/-- VMAC counts N + 4 instruction times and counts L3 down to 0; one element adds or subtracts the product of the X word
at Pa and the Y word at Pb. BMOV between X and Y spaces, posted or not, counts N + 3, and of one word copies it. A bulk read
of one word brings the ring's word; a posted BMOV clears its flag and L3, counts one, and its transfer stands in the
queue.

exec answers a next state, on conditions of the state and the operands alone, with the effect given here, for: vmac,
bmovSynchronous, bmovPosted. -/
def Obligations.FrondLongInstructions : Prop :=
  (∀ s (f c : Nat) p t k (ad pa pb : Nat) (negate ux uy : Bool) (elems : Nat), Issues s f c .long false p t k →
    let b := k.main.settle
    let n := (b.l.getD 3 0).toNat
    b.loops = [] → b.l.length = 4 → modLegal (b.m.getD pa 0) = true → modLegal (b.m.getD pb 0) = true → 0 < n → n ≤ elems →
    vmacAllowed t s.sys.b b pa pb n = true →
    CoreGoes (.vmac f c ad pa pb negate ux uy elems) s f c t fun k' _ =>
      k'.instrs = k.instrs + n + 4 ∧ k'.main.l.getD 3 0 = (0 : W24) ∧ k'.main.pc = b.pc + 1 ∧
      (n = 1 →
        let x := s.frond.read f c false (b.p.getD pa 0).toNat
        let y := s.frond.read f c true (b.p.getD pb 0).toNat
        let prod := 2 * ((if ux then (x.toNat : Int) else x.toInt) * (if uy then (y.toNat : Int) else y.toInt))
        ad < b.acc.length → k'.main.acc = b.acc.set ad (acc56 ((b.fast ad).toInt + (if negate then -prod else prod))))) ∧
  (∀ s (f c : Nat) p t k (m : BmovFields) (run : BmovRun), Issues s f c .long false p t k →
    let b := k.main.settle
    let n := min (b.l.getD 3 0).toNat 4096
    b.loops = [] → b.l.length = 4 → m.srcSpace < 2 → m.dstSpace < 2 → modLegal (b.m.getD m.srcPtr 0) = true →
    modLegal (b.m.getD m.dstPtr 0) = true → n ≤ run.elems →
    bmovAllowed t s.sys.b m b n = true → ∀ i, i = .bmovSynchronous f c m run ∨ i = .bmovPosted f c { fields := m, run := run } →
    CoreGoes i s f c t fun k' u =>
      k'.instrs = k.instrs + n + 3 ∧ k'.main.pc = b.pc + 1 ∧
      (n = 1 → k'.main.l.getD 3 0 = b.l.getD 3 0 - 1 ∧
        ¬((0x1000 : Nat) ≤ (b.p.getD m.dstPtr 0).toNat ∧ (b.p.getD m.dstPtr 0).toNat < 0x4000) →
        u.frond.read f c (decide (m.dstSpace = 1)) (b.p.getD m.dstPtr 0).toNat =
          s.frond.read f c (decide (m.srcSpace = 1)) (b.p.getD m.srcPtr 0).toNat)) ∧
  (∀ s (f c : Nat) p t k (m : BmovFields) (run : BmovRun) r, Issues s f c .long false p t k →
    let b := k.main.settle
    b.loops = [] → b.l.length = 4 → m.srcSpace = 2 → m.dstSpace < 2 → t.rings[m.ring]? = some r → r.bulk = true → 0 < r.size →
    modLegal (b.m.getD m.dstPtr 0) = true → b.l.getD 3 0 = 1 → 1 ≤ run.elems → run.fails = [] →
    mayWrite t s.sys.b (decide (m.dstSpace = 1)) (b.p.getD m.dstPtr 0).toNat = true →
    (bulkPoisoned s (r.base + (b.p.getD m.srcPtr 0).toNat % r.size) = false →
      CoreGoes (.bmovSynchronous f c m run) s f c t fun k' u =>
      k'.instrs = k.instrs + 3 ∧ k'.bulkWords = k.bulkWords + 1 ∧
      (¬((0x1000 : Nat) ≤ (b.p.getD m.dstPtr 0).toNat ∧ (b.p.getD m.dstPtr 0).toNat < 0x4000) →
        u.frond.read f c (decide (m.dstSpace = 1)) (b.p.getD m.dstPtr 0).toNat =
          readBulkWord s (r.base + (b.p.getD m.srcPtr 0).toNat % r.size))) ∧
    (portBusy s f < 4 → CoreGoes (.bmovPosted f c { fields := m, run := run }) s f c t fun k' _ =>
      k'.instrs = k.instrs + 1 ∧ k'.main.l.getD 3 0 = (0 : W24) ∧ k'.flags.testBit m.flag = false ∧
      ∃ x, k'.queue = k.queue ++ [x] ∧ x.words = 1 ∧ x.flag = m.flag))

/-- The frame of the parallel class: an instruction that may be issued, with its moves allowed, changes its core, the
words its stores write and what a discarded run must give back; accumulators, data registers and SW change only through
results in flight, a pointer only by its move's post-modify, and every other core, word and part of the engine stands. -/
def Obligations.FrondParallelFrame : Prop :=
  ∀ (i : Instr) (f c : Nat) (x y : Move) s p t k, parallelOf i = some (f, c, x, y) → Issues s f c .plain false p t k →
    MovesAllowed s t k x y →
    CoreGoes i s f c t fun k' u =>
      let b := k.main.settle
      u = { s with frond := u.frond } ∧
      (∀ f' c', f' * 4 + c' ≠ f * 4 + c → coreOf u f' c' = coreOf s f' c') ∧
      (∀ a, (∀ w ∈ (if x.kind = 0 then [] else (moveStores x b).1), memKey f c false w.1 ≠ a) →
            (∀ w ∈ (if y.kind = 0 then [] else (moveStores y b).1), memKey f c true w.1 ≠ a) →
        Tbl.getD u.frond.mem a 0 = Tbl.getD s.frond.mem a 0) ∧
      u.frond.own = s.frond.own ∧ u.frond.xconst = s.frond.xconst ∧ u.frond.yconst = s.frond.yconst ∧ u.frond.prog = s.frond.prog ∧
      u.frond.mark = s.frond.mark ∧ u.frond.images = s.frond.images ∧ u.frond.placed = s.frond.placed ∧
      k'.main.acc = b.acc ∧ k'.main.data = b.data ∧ k'.main.m = b.m ∧ k'.main.sw = b.sw ∧ k'.main.calls = b.calls ∧
      (∀ j, (x.kind = 0 ∨ j ≠ x.ptr) → (y.kind = 0 ∨ j ≠ y.ptr) → k'.main.p.getD j 0 = b.p.getD j 0) ∧
      k'.shadow = k.shadow ∧ k'.flags = k.flags ∧ k'.queue = k.queue ∧ k'.run = k.run

/-- The frame of the instructions that work on registers alone: where the run is not stopped, nothing but the issuing core
changes. -/
def Obligations.FrondRegisterFrame : Prop :=
  ∀ (i : Instr) (f c : Nat) (cls : Cls) (w : Bool) s u p t k, coreOnlyOf i = some (f, c, cls, w) → Issues s f c cls w p t k →
    frondFetch s f c i = true → exec i s = .next u → u = stopRun f p K.taskBounds s ∨ u = putCore f c (coreOf u f c) s
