-- ==== Sys2Proof/Laws/Ops.lean ====
section
/-!
SUPPORT. Laws of the shared operations: interrupts, events, fault records, readiness and the answering of requests change
only the collector, the mailbox, the interrupt copies, mailbox memory, the pair's requests and the outgoing queue; every
other part of the state stands.
-/
namespace Sys2Proof.Machine
open Sys2Proof

/-- The parts of the state that reporting and answering leave alone. -/
structure SameWork (s t : State) : Prop where
  pending : t.pending = s.pending
  clk : t.clk = s.clk
  page : t.page = s.page
  scene : t.scene = s.scene
  route : t.route = s.route
  blk : t.blk = s.blk
  mix : t.mix = s.mix
  frond : t.frond = s.frond
  arb : t.arb = s.arb
  commit : t.commit = s.commit
  port : t.port = s.port
  net : t.net = s.net
  time : t.time = s.time
  peat : t.peat = s.peat
  supv : t.supv = s.supv

theorem SameWork.refl (s : State) : SameWork s s := by constructor <;> rfl

theorem SameWork.trans {s t u : State} (h : SameWork s t) (h' : SameWork t u) : SameWork s u := by
  constructor
  · rw [h'.pending, h.pending]
  · rw [h'.clk, h.clk]
  · rw [h'.page, h.page]
  · rw [h'.scene, h.scene]
  · rw [h'.route, h.route]
  · rw [h'.blk, h.blk]
  · rw [h'.mix, h.mix]
  · rw [h'.frond, h.frond]
  · rw [h'.arb, h.arb]
  · rw [h'.commit, h.commit]
  · rw [h'.port, h.port]
  · rw [h'.net, h.net]
  · rw [h'.time, h.time]
  · rw [h'.peat, h.peat]
  · rw [h'.supv, h.supv]

theorem SameWork.ite {s : State} {c : Prop} [Decidable c] {a b : State} (ha : SameWork s a) (hb : SameWork s b) :
    SameWork s (if c then a else b) := by split <;> assumption

theorem SameWork.foldl {α : Type} {s : State} {f : State → α → State} (h : ∀ s a, SameWork s (f s a)) (l : List α) :
    SameWork s (l.foldl f s) := by
  induction l generalizing s with
  | nil => exact SameWork.refl s
  | cons a l ih => exact (h s a).trans ih

theorem raiseInt_same (n : Nat) (s : State) : SameWork s (raiseInt n s) := by
  unfold raiseInt
  dsimp only
  (repeat' split) <;> (constructor <;> rfl)

theorem sendSession_same (id kind : Nat) (msg : List Byte) (s : State) : SameWork s (sendSession id kind msg s) := by
  unfold sendSession sendSeril
  dsimp only
  (repeat' split) <;> (constructor <;> rfl)

theorem eventInt_same  (s : State) : SameWork s (eventInt s) := by
  unfold eventInt
  dsimp only
  generalize (match s.mbx.evIntAt with | none => true | some t => decide (usTicks 100 ≤ s.clk.raw - t)) = ok
  refine SameWork.ite ?_ ?_
  · refine SameWork.trans ?_ (raiseInt_same 8 _)
    constructor <;> rfl
  · constructor <;> rfl

theorem postEvent_same (code : Nat) (client : Option Nat) (related : Nat) (data : List Byte) (s : State) : SameWork s (postEvent code client related data s) := by
  unfold postEvent
  dsimp only
  split
  · exact SameWork.refl s
  · refine SameWork.trans ?_ (SameWork.foldl (fun s id => sendSession_same id 3 _ s) _)
    refine SameWork.trans ?_ (eventInt_same _)
    constructor <;> rfl

theorem drawFree_same (bits : Nat) (s : State) : SameWork s ((drawFree bits s).2) := by
  constructor <;> rfl

theorem scheduleRepair_same (m : Nat) (s : State) : SameWork s (scheduleRepair m s) := by
  unfold scheduleRepair
  dsimp only
  (repeat' split) <;> (constructor <;> rfl)

theorem reclassifyAt_same (key : Nat) (mem : Option Nat) (r : Record) (s : State) : SameWork s ((reclassifyAt key mem r s).2) := by
  unfold reclassifyAt
  dsimp only
  split
  · exact SameWork.refl s
  · split
    · exact SameWork.refl s
    · split
      · dsimp only
        split
        · refine SameWork.trans ?_ (scheduleRepair_same _ _)
          constructor <;> rfl
        · constructor <;> rfl
      · constructor <;> rfl

theorem recordOf_same (source kind sev count index detail : Nat) (s : State) : SameWork s ((recordOf source kind sev count index detail s).2) := by
  unfold recordOf
  dsimp only
  split <;> split <;> (constructor <;> rfl)

theorem logRecord_same (r : Record) (s : State) : SameWork s ((logRecord r s).2) := by
  constructor <;> rfl

theorem persistRecord_same (r : Record) (s : State) : SameWork s (persistRecord r s) := by
  constructor <;> rfl

theorem logWithLoss_same (r : Record) (s : State) : SameWork s (logWithLoss r s) := by
  unfold logWithLoss
  dsimp only
  have h : SameWork s (if 2 ≤ r.sev then persistRecord r (logRecord r s).2 else (logRecord r s).2) :=
    SameWork.ite ((logRecord_same r s).trans (persistRecord_same r _)) (logRecord_same r s)
  generalize (if 2 ≤ r.sev then persistRecord r (logRecord r s).2 else (logRecord r s).2) = u at h ⊢
  generalize ((logRecord r s).1 && (match u.flt.lostAt with | none => true | some t => decide (msTicks 1000 ≤ u.clk.raw - t))) = due
  refine SameWork.ite ?_ h
  have k : SameWork s (recordOf Src.collector K.logLost 1 (min 255 u.flt.lostNew) 0 0
      { u with flt := { u.flt with lostAt := some u.clk.raw, lostNew := 0 } }).2 :=
    SameWork.trans (h.trans (by constructor <;> rfl)) (recordOf_same _ _ _ _ _ _ _)
  exact SameWork.ite (k.trans (logRecord_same _ _)) k

theorem holdPin_same (r : Record) (s : State) : SameWork s (holdPin r s) := by
  unfold holdPin
  dsimp only
  (repeat' split) <;> (constructor <;> rfl)

theorem logAndInterrupt_same (acts : Nat) (r : Record) (s : State) : SameWork s (logAndInterrupt acts r s) := by
  unfold logAndInterrupt
  dsimp only
  have k := holdPin_same r s
  have h : SameWork s (if Fx.bit acts Act.log = true then logWithLoss r (holdPin r s) else holdPin r s) :=
    SameWork.ite (k.trans (logWithLoss_same r _)) k
  split
  · exact h.trans ((raiseInt_same 9 _).trans (postEvent_same _ _ _ _ _))
  · exact h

──────────────────────────────

What the task requires: Please give back, exactly as it stands above, the stretch from the line with "bmovSynchronous, bmovPosted. -/" through the line with "let n := (b.l.getD 3 0).toNat", and no line outside it.

Exercise result:
bmovSynchronous, bmovPosted. -/
def Obligations.FrondLongInstructions : Prop :=
  (∀ s (f c : Nat) p t k (ad pa pb : Nat) (negate ux uy : Bool) (elems : Nat), Issues s f c .long false p t k →
    let b := k.main.settle
    let n := (b.l.getD 3 0).toNat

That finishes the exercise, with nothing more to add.